Но вслух она сказала только:
– В конце концов выдыхаешься. И тогда приходится искать какой-то выход.
– Какой еще выход? – прошипела девочка. – Может быть, начать плести кружева или еще чего-нибудь?
"Нет, так дело не пойдет, – подумала Марика. – Никудышный психолог Марика Вальберг сунула свой длинный нос в чужие дела. Не для того мы встречались. Мы должны были заняться фотосъемкой.

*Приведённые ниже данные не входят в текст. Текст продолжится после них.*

-- ==== Sys2Proof/Machine/Tick.lean ====
section
/-! DEFINITION. Unit TC, the tick counter: the meanings of `TC.START`, `TC.SAMPLE`, `TC.TICK` and `TC.OVF` (spec
40_tick_counter.md rules R100 to R104). -/

namespace Sys2Proof.Machine

/-- The atomic step of `TC.START` between entering and leaving its critical section (rule R101). MODEL'S CHOICE (log entry
25): the latches of an earlier sample, which hold no value then (rule R25), keep what they held. -/
def startTimer (source : ClockSource) (s : State) : State :=
  { s with clksel := source, cnt := 0#16, ovf := false, tally := 0, ovie := true, run := true }

/-- `TC.START` (rule R101), a host operation of one step. -/
def execTcStart (source : ClockSource) (s : State) : Outcome :=
  hostOperation s (.next (returnResult .ok (leaveCritical (startTimer source (enterCritical s)))))

/-- `TC.SAMPLE` (rules R103, R104): refused while `RUN = 0`, otherwise issued, with its micro-steps S1 to S6 to follow as
the host's next steps (log entry 12). -/
def execTcSample (s : State) : Outcome :=
  hostOperation s (if s.run then .next { s with seqTc := .s1, result := none } else .refused .notStarted)

/-- One count of the timer (rule R100). -/
def countTick (s : State) : State := { s with cnt := s.cnt + 1#16, ovf := ovfAfterTick s.cnt s.ovf }

/-- `TC.TICK` (rule R100): with `RUN = 0` the step is not enabled and nothing changes (log entry 13). -/
def execTcTick (s : State) : Outcome :=
  eventOf .tickSource s (.next (if s.run then countTick s else s))

/-- `TC.OVF` (rules R20, R102): the overflow interrupt is taken where the handler is enabled; where it is not, the step
is not enabled and nothing changes (log entry 13). -/
def execTcOvf (s : State) : Outcome :=
  eventOf .handler s (.next (if handlerEnabled s then takeOverflow s else s))

end Sys2Proof.Machine
end

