-- ==== Sys2Proof/Machine/Dispatch.lean ====
section
/-! DEFINITION. `exec`: one arm per constructor of `Instr`, each one call of that instruction's meaning. -/

namespace Sys2Proof.Machine

def exec (i : Instr) (s : State) : Host.Outcome State Fault Refusal :=
  match i with
  | .tcStart source => Sys2Proof.Machine.execTcStart source s
  | .tcSample => Sys2Proof.Machine.execTcSample s
  | .tcTick => Sys2Proof.Machine.execTcTick s
  | .tcOvf => Sys2Proof.Machine.execTcOvf s
  | .fmtFormat v n m => Sys2Proof.Machine.execFmtFormat v n m s
  | .ldInit => Sys2Proof.Machine.execLdInit s
  | .ldClear => Sys2Proof.Machine.execLdClear s
  | .ldMove position => Sys2Proof.Machine.execLdMove position s
  | .ldWrite text => Sys2Proof.Machine.execLdWrite text s
  | .ldCmd word => Sys2Proof.Machine.execLdCmd word s
  | .ldStatus => Sys2Proof.Machine.execLdStatus s
  | .clearDisplay => Sys2Proof.Machine.execClearDisplay s
  | .returnHome => Sys2Proof.Machine.execReturnHome s
  | .entryModeSet i1 sd => Sys2Proof.Machine.execEntryModeSet i1 sd s
  | .displayControls d c b => Sys2Proof.Machine.execDisplayControls d c b s
  | .cursorDisplayShift sc rl => Sys2Proof.Machine.execCursorDisplayShift sc rl s
  | .functionSet dl n f => Sys2Proof.Machine.execFunctionSet dl n f s
  | .setDDRAMAddress address => Sys2Proof.Machine.execSetDDRAMAddress address s
  | .writeData byte => Sys2Proof.Machine.execWriteData byte s
  | .statusRead unused => Sys2Proof.Machine.execStatusRead unused s

end Sys2Proof.Machine
end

А теперь едва ли можно даже заикнуться об этом".
– Я только хотела сказать, что хорошо, когда есть что-то еще, осторожно начала она. – Так, чтобы в твоей жизни был уголок, который принадлежит только тебе самой.
– Ага, значит, поэтому ты занимаешься фотографией? – спросила Мю.
– Ну, это слишком уж прямолинейно, – ответила Марика.
– Ты пытаешься таким образом убить время, пока твой парень так долго находится в отъезде, – предположила Мю.
"Только не втягивай сюда Педера, – подумала Марика. – У меня нет ни малейшего желания обсуждать его с тобой".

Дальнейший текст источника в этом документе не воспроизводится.